3.5 Structure analysis of mutant enzymes for improving thermostability
To analyze the conformational change of the mutations caused by each substituted residue, three-dimensional structure of WT and mutants were homology modeled with Swiss-Model protein automated modeling program.
The tight packing of protein interiors plays a vital role in protein stability for the burial of both polar and nonpolar groups, and one -CH2- group is buried on folding contributes 1.1 ± 0.5 kcal/mol of energy to protein stability.[34] As shown in Figure 4A, a single -CH2- group was added to side chain after mutating the amino acid Val to Leu at position 280. This seems to reveal that the introduction of alanine’s bulky non-polar side chain may be responsible for improving the stability. In addition, inspection of the structure model of the V280L showed that L280 were located in the ɑ-helix (Figure 4B), and V280L substitution also generated two Vander Waals forces (VDW) bonds with Q329 and T330 of the other ɑ-helix. Therefore, the two newly introduced VDW may also stabilize the local stability, thereby facilitate the geometry more stable. The same strategy was also applied to improve the thermostability of Bacillus thermoleovorans pullulanase successfully.[20] More interestingly, we were surprised to find that all the amino acids at 280 sites from other sources were L except for V from the Pantoea dispersa UQ68J through multiple sequence alignment Figure 4C. Therefore, the improvement of thermostability of V280L mutant may also be related to the evolutionary conservatism of the enzyme.[35]
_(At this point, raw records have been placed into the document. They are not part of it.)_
theorem State.takePermute_rel (s : State) (x : Nat) (h : CollHdr) (data : List Byte) : Rel [.mem, .ctxs, .rowCopies] s (State.takePermute s x h data).1 := by
  unfold State.takePermute
  extract_lets +onlyGivenNames x1; try clear_value x1
  extract_lets +onlyGivenNames x2; try clear_value x2
  split
  · extract_lets +onlyGivenNames x3; try clear_value x3
    refine Rel.pair ?_
    refine Rel.step (by decide) (State.updCtx_rel _ _ _) ?_
    exact Rel.refl _ _
  · extract_lets +onlyGivenNames x4; (refine Rel.via (t := x4) ?_ (fun _ => ?_); (on_goal 2 => try clear_value x4); (on_goal 1 => unfold x4); (on_goal 1 => clear x4))
    · refine Rel.step (by decide) (State.updCtx_rel _ _ _) ?_
      exact Rel.refl _ _
    · split
      · refine Rel.pair ?_
        assumption
      · extract_lets +onlyGivenNames x5; try clear_value x5
        extract_lets +onlyGivenNames x6; (refine Rel.via (t := x6) ?_ (fun _ => ?_); (on_goal 2 => try clear_value x6); (on_goal 1 => unfold x6); (on_goal 1 => clear x6))
        · refine Rel.step (by decide) (State.memWrite_rel _ _ _) ?_
          assumption
        · refine Rel.pair ?_
          refine Rel.step (by decide) (State.updJob_rel _ _ _) ?_
          assumption

theorem State.takeStripe_rel (s : State) (x : Nat) (h : CollHdr) (data : List Byte) : Rel [.ctxs] s (State.takeStripe s x h data) := by
  unfold State.takeStripe
  extract_lets +onlyGivenNames x1; try clear_value x1
  refine Rel.step (by decide) (State.updSec_rel _ _ _) ?_
  exact Rel.refl _ _

theorem State.sendBlock_rel (s : State) (x : Nat) (coll : Nat) (inst : Nat) (r : CollRec) (i : CollInst) (dst : Nat) (kind : Nat) (data : List Byte) : Rel [.ctxs, .flows, .trk, .trkNext, .fcache, .macs, .ecnDraws, .counters] s (State.sendBlock s x coll inst r i dst kind data) := by
  unfold State.sendBlock
  split
  · exact Rel.refl _ _
  · extract_lets +onlyGivenNames x1; (refine Rel.via (t := x1) ?_ (fun _ => ?_); (on_goal 2 => try clear_value x1); (on_goal 1 => unfold x1); (on_goal 1 => clear x1))
    · refine Rel.step (by decide) (State.updInst_rel _ _ _ _ _) ?_
      exact Rel.refl _ _
    · split
      · refine Rel.step (by decide) (State.putBlock_rel _ _ _ _ _ _ _ _ _) ?_
        assumption
      · refine Rel.step (by decide) (State.updInst_rel _ _ _ _ _) ?_
        assumption

theorem State.sendAll_rel (s : State) (x : Nat) (coll : Nat) (inst : Nat) (r : CollRec) (i : CollInst) (input : List Byte) : Rel [.ctxs, .flows, .trk, .trkNext, .fcache, .macs, .ecnDraws, .counters] s (State.sendAll s x coll inst r i input) := by
  unfold State.sendAll
  extract_lets +onlyGivenNames x1; try clear_value x1
  split
  · refine Rel.foldl (fun _ _ => ?_) ?_
    · refine Rel.step (by decide) (State.sendBlock_rel _ _ _ _ _ _ _ _ _) ?_
      exact Rel.refl _ _
    · exact Rel.refl _ _
  · split
    · refine Rel.foldl (fun _ _ => ?_) ?_
      · refine Rel.step (by decide) (State.sendBlock_rel _ _ _ _ _ _ _ _ _) ?_
        exact Rel.refl _ _
      · exact Rel.refl _ _
    · split
      · refine Rel.foldl (fun _ _ => ?_) ?_
        · refine Rel.step (by decide) (State.sendBlock_rel _ _ _ _ _ _ _ _ _) ?_
          exact Rel.refl _ _
        · exact Rel.refl _ _
      · split
        · refine Rel.foldl (fun _ _ => ?_) ?_
          · refine Rel.step (by decide) (State.sendBlock_rel _ _ _ _ _ _ _ _ _) ?_
            exact Rel.refl _ _
          · exact Rel.refl _ _
        · exact Rel.refl _ _

theorem State.sendPermute_rel (s : State) (x : Nat) (moves : List PermuteMove) : Rel [.mem, .ctxs, .rowCopies, .flows, .trk, .trkNext, .fcache, .macs, .ecnDraws, .counters] s (State.sendPermute s x moves) := by
  unfold State.sendPermute
  refine Rel.foldl (fun _ _ => ?_) ?_
  · refine Rel.foldl (fun _ _ => ?_) ?_
    · extract_lets +onlyGivenNames x1; try clear_value x1
      extract_lets +onlyGivenNames x2; try clear_value x2
      extract_lets +onlyGivenNames x3; try clear_value x3
      extract_lets +onlyGivenNames x4; try clear_value x4
      extract_lets +onlyGivenNames x5; try clear_value x5
      split
      · refine Rel.step (by decide) (State.updJob_rel _ _ _) ?_
        refine Rel.step (by decide) (State.takePermute_rel _ _ _ _) ?_
        exact Rel.refl _ _
      · extract_lets +onlyGivenNames x6; (refine Rel.via (t := x6) ?_ (fun _ => ?_); (on_goal 2 => try clear_value x6); (on_goal 1 => unfold x6); (on_goal 1 => clear x6))
        · refine Rel.step (by decide) (State.flowUse_rel _ _) ?_
          exact Rel.refl _ _
        · extract_lets +onlyGivenNames x7; (refine Rel.via (t := x7) ?_ (fun _ => ?_); (on_goal 2 => try clear_value x7); (on_goal 1 => unfold x7); (on_goal 1 => clear x7))
          · refine Rel.step (by decide) (State.track_rel _ _) ?_
            assumption
          · extract_lets +onlyGivenNames x8; (refine Rel.via (t := x8) ?_ (fun _ => ?_); (on_goal 2 => try clear_value x8); (on_goal 1 => unfold x8); (on_goal 1 => clear x8))
            · refine Rel.step (by decide) (State.sendMsg_rel _ _ _ _) ?_
              assumption
            · refine Rel.step (by decide) (State.updJob_rel _ _ _) ?_
              assumption
    · exact Rel.refl _ _
  · exact Rel.refl _ _

theorem State.startInst_rel (s : State) (core : Nat) (ring : Nat) (slot : Nat) (x : Nat) (d : Nat) (r : CollRec) : Rel [.out, .mem, .cores, .ctxs, .migs, .stalled, .rowCopies, .flows, .trk, .trkNext, .fcache, .macs, .ecnDraws, .mailboxes, .log, .logNext, .logOverflow, .counters] s (State.startInst s core ring slot x d r) := by
  unfold State.startInst
  extract_lets +onlyGivenNames x1; try clear_value x1
  extract_lets +onlyGivenNames x2; try clear_value x2
  extract_lets +onlyGivenNames x3; try clear_value x3
  extract_lets +onlyGivenNames x4; try clear_value x4
  extract_lets +onlyGivenNames x5; try clear_value x5
  extract_lets +onlyGivenNames x6; try clear_value x6
  extract_lets +onlyGivenNames x7; try clear_value x7
  split
  · refine Rel.step (by decide) (State.complete_rel _ _ _ _ _ _) ?_
    refine Rel.step (by decide) (State.logRemote_rel _ _ _ _ _ _) ?_
    refine Rel.step (by decide) (State.closeInst_rel _ _ _ _) ?_
    exact Rel.refl _ _
  · split
    · refine Rel.step (by decide) (State.complete_rel _ _ _ _ _ _) ?_
      refine Rel.step (by decide) (State.closeInst_rel _ _ _ _) ?_
      exact Rel.refl _ _
    · extract_lets +onlyGivenNames x8; try clear_value x8
      extract_lets +onlyGivenNames x9; try clear_value x9
      extract_lets +onlyGivenNames x10; (refine Rel.via (t := x10) ?_ (fun _ => ?_); (on_goal 2 => try clear_value x10); (on_goal 1 => unfold x10); (on_goal 1 => clear x10))
      · refine Rel.step (by decide) (State.updInst_rel _ _ _ _ _) ?_
        exact Rel.refl _ _
      · extract_lets +onlyGivenNames x11; (refine Rel.via (t := x11) ?_ (fun _ => ?_); (on_goal 2 => try clear_value x11); (on_goal 1 => unfold x11); (on_goal 1 => clear x11))
        · refine Rel.foldl (fun _ _ => ?_) ?_
          · refine Rel.step (by decide) (State.placeBlock_rel _ _ _ _) ?_
            exact Rel.refl _ _
          · assumption
        · refine Rel.step (by decide) (State.checkInst_rel _ _ _ _) ?_
          refine Rel.step (by decide) (State.sendAll_rel _ _ _ _ _ _ _) ?_
          assumption

theorem execCollShardReady_next (ctx : Nat) (coll : Nat) (inst : Nat) (s : State) : Next [.mem, .cores, .ctxs, .migs, .stalled, .rowCopies, .flows, .trk, .trkNext, .fcache, .macs, .ecnDraws, .counters] s (execCollShardReady ctx coll inst s) := by
  unfold execCollShardReady
  split
  · split
    · refine Next.intro ?_
      exact Rel.refl _ _
    · extract_lets +onlyGivenNames x1; try clear_value x1
      extract_lets +onlyGivenNames x2; (refine Next.via (t := x2) ?_ (fun _ => ?_); (on_goal 2 => try clear_value x2); (on_goal 1 => unfold x2); (on_goal 1 => clear x2))
      · refine Rel.step (by decide) (State.tsWrite_rel _ _ _ _) ?_
        exact Rel.refl _ _
      · extract_lets +onlyGivenNames x3; (refine Next.via (t := x3) ?_ (fun _ => ?_); (on_goal 2 => try clear_value x3); (on_goal 1 => unfold x3); (on_goal 1 => clear x3))
        · refine Rel.step (by decide) (State.updInst_rel _ _ _ _ _) ?_
          assumption
        · extract_lets +onlyGivenNames x4; (refine Next.via (t := x4) ?_ (fun _ => ?_); (on_goal 2 => try clear_value x4); (on_goal 1 => unfold x4); (on_goal 1 => clear x4))
          · split
            · refine Rel.foldl (fun _ _ => ?_) ?_
              · refine Rel.step (by decide) (State.sendBlock_rel _ _ _ _ _ _ _ _ _) ?_
                exact Rel.refl _ _
              · assumption
            · assumption
          · refine Next.intro ?_
            refine Rel.step (by decide) (State.checkInst_rel _ _ _ _) ?_
            assumption
  · refine Next.intro ?_
    exact Rel.refl _ _

theorem execCollStep_next (core : Nat) (ring : Nat) (s : State) : Next [.out, .mem, .cores, .ctxs, .migs, .stalled, .rowCopies, .flows, .trk, .trkNext, .fcache, .macs, .ecnDraws, .mailboxes, .log, .logNext, .logOverflow, .counters] s (execCollStep core ring s) := by
  unfold execCollStep
  refine Next.intro ?_
  refine State.issue_rel (by decide) (fun _ _ _ => ?_) ?_
  · extract_lets +onlyGivenNames x1; (refine Rel.via (t := x1) ?_ (fun _ => ?_); (on_goal 2 => try clear_value x1); (on_goal 1 => unfold x1); (on_goal 1 => clear x1))
    · refine Rel.step (by decide) (State.endWait_rel _ _ _) ?_
      exact Rel.refl _ _
    · extract_lets +onlyGivenNames x2; try clear_value x2
      extract_lets +onlyGivenNames x3; try clear_value x3
      split
      · refine Rel.step (by decide) (State.complete_rel _ _ _ _ _ _) ?_
        assumption
      · split
        · refine Rel.step (by decide) (State.complete_rel _ _ _ _ _ _) ?_
          assumption
        · split
          · refine Rel.step (by decide) (State.complete_rel _ _ _ _ _ _) ?_
            assumption
          · extract_lets +onlyGivenNames x4; (refine Rel.via (t := x4) ?_ (fun _ => ?_); (on_goal 2 => try clear_value x4); (on_goal 1 => unfold x4); (on_goal 1 => clear x4))
            · refine Rel.step (by decide) (State.updCtx_rel _ _ _) ?_
              assumption
            · split
              · refine Rel.step (by decide) (State.count_rel _ _ _ _) ?_
                refine Rel.step (by decide) (State.signal_rel _ _ _) ?_
                refine Rel.step (by decide) (State.complete_rel _ _ _ _ _ _) ?_
                refine Rel.step (by decide) (State.closeInst_rel _ _ _ _) ?_
                assumption
              · refine Rel.step (by decide) (State.startInst_rel _ _ _ _ _ _ _) ?_
                assumption
  · exact Rel.refl _ _

theorem execParityInstance_next (ctx : Nat) (plan : List StripeSend) (s : State) : Next [.ctxs, .flows, .trk, .trkNext, .fcache, .macs, .ecnDraws, .counters] s (execParityInstance ctx plan s) := by
  unfold execParityInstance
  extract_lets +onlyGivenNames x1; try clear_value x1
  split
  · refine Next.intro ?_
    exact Rel.refl _ _
  · extract_lets +onlyGivenNames x2; try clear_value x2
    extract_lets +onlyGivenNames x3; try clear_value x3
    split
    · refine Next.intro ?_
      exact Rel.refl _ _
    · refine Next.intro ?_
      refine Rel.foldl (fun _ _ => ?_) ?_
      · refine Rel.step (by decide) (State.sendStripe_rel _ _ _ _) ?_
        exact Rel.refl _ _
      · exact Rel.refl _ _

end Sys2Proof.Machine
end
Previous studies have pointed out that molecular interactions, including hydrogen bonds, disulfide bonds, VDW, aromatic–aromatic interaction, and hydrophobic interaction are the major structural factors that take effect on the protein thermostability. In all of these factors, the contribution of hydrophobic interaction to protein stability accounts for about 60%.[36] As shown in Figure 4E, a new hydrophobic network formed for substituted residue from hydrophilic S (Figure 4D) to strong hydrophobic F at the site 499, which contains four residues (P24, W339, P495, and L519) within 5 angstroms. Therefore, the residue 499 greatly changed the hydrophobic stacking around the mutation, thereby enhancing the hydrophobic interaction effect. In addition, a cation–π interaction between F499 and W339 was found after mutation, which may further improve the thermostability of mutant S499F. In summary, the improved thermostability of mutant S499F may be the result of the hydrophobic interactions and cation–π interaction. Moreover, there were no new molecular interactions being introduced into the double mutant V280L/S499F (Figure 4F), maybe the synergistic effect of these two single point mutations further promoted the improvement of stability of the double mutant.